/-! ## Checkpoint slots (R326) -/

def execCheckpointScrub (t slot : Nat) (err : LineError) (s : State) : Res :=
  let s := s.quiet
  if !s.live || (s.dome t).stopped || slot ≥ 512 || (s.dome t).badSlots.contains slot then .next s
  else
    match err with
    | .clean => .next s
    | .correctable => .next (logCache s 2 t 3)
    | .tagOne => .next (logCache s 2 t 5)
    | .tagTwo => .next (logCache s 2 t 5)
    | .uncorrectable =>
      let bad (s : State) : State := s.updDome t fun d => { d with badSlots := d.badSlots ++ [slot] }
      match s.ves.find? fun e => e.2.hasCtx && e.2.tower == t && e.2.slot == slot with
      | none => .next (bad s)
      | some (k, v) =>
        match v.on with
        | some p =>
          let e := s.eng p
          if e.phase == .run && !e.fenced then
            -- the engine commits to a good slot at once
            let s := logCache (bad s) 2 t 4
            if e.commit.isSome then .next s else .next (commitWait s p k false)
          else .next (loseCheckpoint (bad s) t k)
        | none => .next (loseCheckpoint (bad s) t k)

/-! ## Store errors (R224, R227, R237, R244) -/

/-- The scrubber leaves a poisoned line as it is and logs that it has met it (R238; the entry, assumption log 107). -/
def logPoisoned (s : State) (l : Nat) : State :=
  logEvent s { s.entry 0x13 0 0x11 3 with inst := ((lineOwner s l).map Prod.fst).getD 0xFFFF, addr := l * 64 }

def execStoreScrub (line : Nat) (err : LineError) (s : State) : Res :=
  let s := s.quiet
  if !s.live || !lineExists s line then .next s
  else if s.mem.poison.contains line then .next (logPoisoned s line)
  else
    match err with
    | .clean => .next s
    | .correctable =>
      let (src, unit) := storeUnit line
      .next (logEvent s { s.entry 0x11 1 src unit with addr := line * 64, detail := 1 })
    | _ => .next (storeFail s line)

def execStoreReadError (line : Nat) (s : State) : Res :=
  let s := s.quiet
  .next (if s.live then storeFail s line else s)

/-- An address parity error: the window is repeated in the port's next window, 8 ns later, and the fourth consecutive error stops the
channel (R224). Two errors on one line are consecutive in one timebase unit of 10 ns; in neighbouring units a good window may lie between
them or not, which is left open (assumption log 108). -/
def execAddressParityError (port line : Nat) (s : State) : Res :=
  let s := s.quiet
  if !s.live || port ≥ 32 || line * 64 ≥ 0x10000000 || portOf line != port then .next s
  else
    let c := kvGet {} s.mem.parity port
    let (m, s) := s.fresh
    let next := c.line == line && (c.tb == s.clk.tb || (c.tb + 1 == s.clk.tb && Config.pick m % 2 == 0))
    let n := if next then c.count + 1 else 1
    let s := { s with mem := { s.mem with parity := kvSet s.mem.parity port { line := line, tb := s.clk.tb, count := n } } }
    if n ≥ 4 then .next (deviceFatal s 3 5 (port / 2))
    else .next (logEvent s { s.entry 0x11 1 5 (port / 2) with addr := line * 64, detail := 2 })

/-- A check line that has changed is written to its stack, 2 microseconds after its first change at the latest (R227). -/
def execCheckLineWriteback (stack block : Nat) (s : State) : Res :=
  let s := s.quiet
  match (s.mem.checks.find stack block).bind (·.changed) with
  | some tb =>
    if s.live then
      let s := passUntil s (tb + 200)
      .next { s with mem := { s.mem with checks := s.mem.checks.flush stack block } }
    else .next s
  | none => .next s

/-- The bytes of `[a, a + n)` zero again, with good tags. -/
def zeroRange (s : State) (a n : Nat) : State :=
  let inside (l : Nat) : Bool := decide (a ≤ l * 64) && decide (l * 64 < a + n)
  { s with
    mem := { s.mem with
      store := s.mem.store.filter fun c => !(decide (a ≤ c.1) && decide (c.1 < a + n))
      poison := s.mem.poison.filter fun l => !inside l
      checks := s.mem.checks.zero inside }
    domes := kvMap (fun _ d => { d with lines := d.lines.filter fun x => !inside x.line }) s.domes
    engines := kvMap (fun _ e => { e with
      l1d := e.l1d.filter fun x => !inside x.line
      l1i := e.l1i.filter fun l => !inside l }) s.engines }

def execGranuleZeroDone (bulk : Bool) (gran : Nat) (s : State) : Res :=
  let s := s.quiet
  if s.live && s.zeroing.contains (bulk, gran) then
    let s := { s with zeroing := s.zeroing.filter (· != (bulk, gran)) }
    .next (if bulk then zeroRange s (0x1000000000 + gran * 2097152) 2097152 else zeroRange s (s.poolBase + gran * 65536) 65536)
  else .next s

/-! ## Merged entries (R340) -/

def execEventMergeFlush (event source unit : Nat) (s : State) : Res :=
  let s := s.quiet
  match s.bel.merges.find? fun m => m.event == event && m.source == source && m.unit == unit with
  | some m => if s.live && !s.bel.stopped then .next (flushMerge (passUntil s (m.tb0 + 100000000)) m) else .next s
  | none => .next s

end Sys2Proof.Machine
end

* * *

What to work on: What is needed is a word-for-word restatement of all the data.

Expected output:
/-! ## Checkpoint slots (R326) -/

def execCheckpointScrub (t slot : Nat) (err : LineError) (s : State) : Res :=
  let s := s.quiet
  if !s.live || (s.dome t).stopped || slot ≥ 512 || (s.dome t).badSlots.contains slot then .next s
  else
    match err with
    | .clean => .next s
    | .correctable => .next (logCache s 2 t 3)
    | .tagOne => .next (logCache s 2 t 5)
    | .tagTwo => .next (logCache s 2 t 5)
    | .uncorrectable =>
      let bad (s : State) : State := s.updDome t fun d => { d with badSlots := d.badSlots ++ [slot] }
      match s.ves.find? fun e => e.2.hasCtx && e.2.tower == t && e.2.slot == slot with
      | none => .next (bad s)
      | some (k, v) =>
        match v.on with
        | some p =>
          let e := s.eng p
          if e.phase == .run && !e.fenced then
            -- the engine commits to a good slot at once
            let s := logCache (bad s) 2 t 4
            if e.commit.isSome then .next s else .next (commitWait s p k false)
          else .next (loseCheckpoint (bad s) t k)
        | none => .next (loseCheckpoint (bad s) t k)

/-! ## Store errors (R224, R227, R237, R244) -/

/-- The scrubber leaves a poisoned line as it is and logs that it has met it (R238; the entry, assumption log 107). -/
def logPoisoned (s : State) (l : Nat) : State :=
  logEvent s { s.entry 0x13 0 0x11 3 with inst := ((lineOwner s l).map Prod.fst).getD 0xFFFF, addr := l * 64 }

def execStoreScrub (line : Nat) (err : LineError) (s : State) : Res :=
  let s := s.quiet
  if !s.live || !lineExists s line then .next s
  else if s.mem.poison.contains line then .next (logPoisoned s line)
  else
    match err with
    | .clean => .next s
    | .correctable =>
      let (src, unit) := storeUnit line
      .next (logEvent s { s.entry 0x11 1 src unit with addr := line * 64, detail := 1 })
    | _ => .next (storeFail s line)

def execStoreReadError (line : Nat) (s : State) : Res :=
  let s := s.quiet
  .next (if s.live then storeFail s line else s)

/-- An address parity error: the window is repeated in the port's next window, 8 ns later, and the fourth consecutive error stops the
channel (R224). Two errors on one line are consecutive in one timebase unit of 10 ns; in neighbouring units a good window may lie between
them or not, which is left open (assumption log 108). -/
def execAddressParityError (port line : Nat) (s : State) : Res :=
  let s := s.quiet
  if !s.live || port ≥ 32 || line * 64 ≥ 0x10000000 || portOf line != port then .next s
  else
    let c := kvGet {} s.mem.parity port
    let (m, s) := s.fresh
    let next := c.line == line && (c.tb == s.clk.tb || (c.tb + 1 == s.clk.tb && Config.pick m % 2 == 0))
    let n := if next then c.count + 1 else 1
    let s := { s with mem := { s.mem with parity := kvSet s.mem.parity port { line := line, tb := s.clk.tb, count := n } } }
    if n ≥ 4 then .next (deviceFatal s 3 5 (port / 2))
    else .next (logEvent s { s.entry 0x11 1 5 (port / 2) with addr := line * 64, detail := 2 })

/-- A check line that has changed is written to its stack, 2 microseconds after its first change at the latest (R227). -/
def execCheckLineWriteback (stack block : Nat) (s : State) : Res :=
  let s := s.quiet
  match (s.mem.checks.find stack block).bind (·.changed) with
  | some tb =>
    if s.live then
      let s := passUntil s (tb + 200)
      .next { s with mem := { s.mem with checks := s.mem.checks.flush stack block } }
    else .next s
  | none => .next s

/-- The bytes of `[a, a + n)` zero again, with good tags. -/
def zeroRange (s : State) (a n : Nat) : State :=
  let inside (l : Nat) : Bool := decide (a ≤ l * 64) && decide (l * 64 < a + n)
  { s with
    mem := { s.mem with
      store := s.mem.store.filter fun c => !(decide (a ≤ c.1) && decide (c.1 < a + n))
      poison := s.mem.poison.filter fun l => !inside l
      checks := s.mem.checks.zero inside }
    domes := kvMap (fun _ d => { d with lines := d.lines.filter fun x => !inside x.line }) s.domes
    engines := kvMap (fun _ e => { e with
      l1d := e.l1d.filter fun x => !inside x.line
      l1i := e.l1i.filter fun l => !inside l }) s.engines }

def execGranuleZeroDone (bulk : Bool) (gran : Nat) (s : State) : Res :=
  let s := s.quiet
  if s.live && s.zeroing.contains (bulk, gran) then
    let s := { s with zeroing := s.zeroing.filter (· != (bulk, gran)) }
    .next (if bulk then zeroRange s (0x1000000000 + gran * 2097152) 2097152 else zeroRange s (s.poolBase + gran * 65536) 65536)
  else .next s

/-! ## Merged entries (R340) -/

def execEventMergeFlush (event source unit : Nat) (s : State) : Res :=
  let s := s.quiet
  match s.bel.merges.find? fun m => m.event == event && m.source == source && m.unit == unit with
  | some m => if s.live && !s.bel.stopped then .next (flushMerge (passUntil s (m.tb0 + 100000000)) m) else .next s
  | none => .next s

end Sys2Proof.Machine
end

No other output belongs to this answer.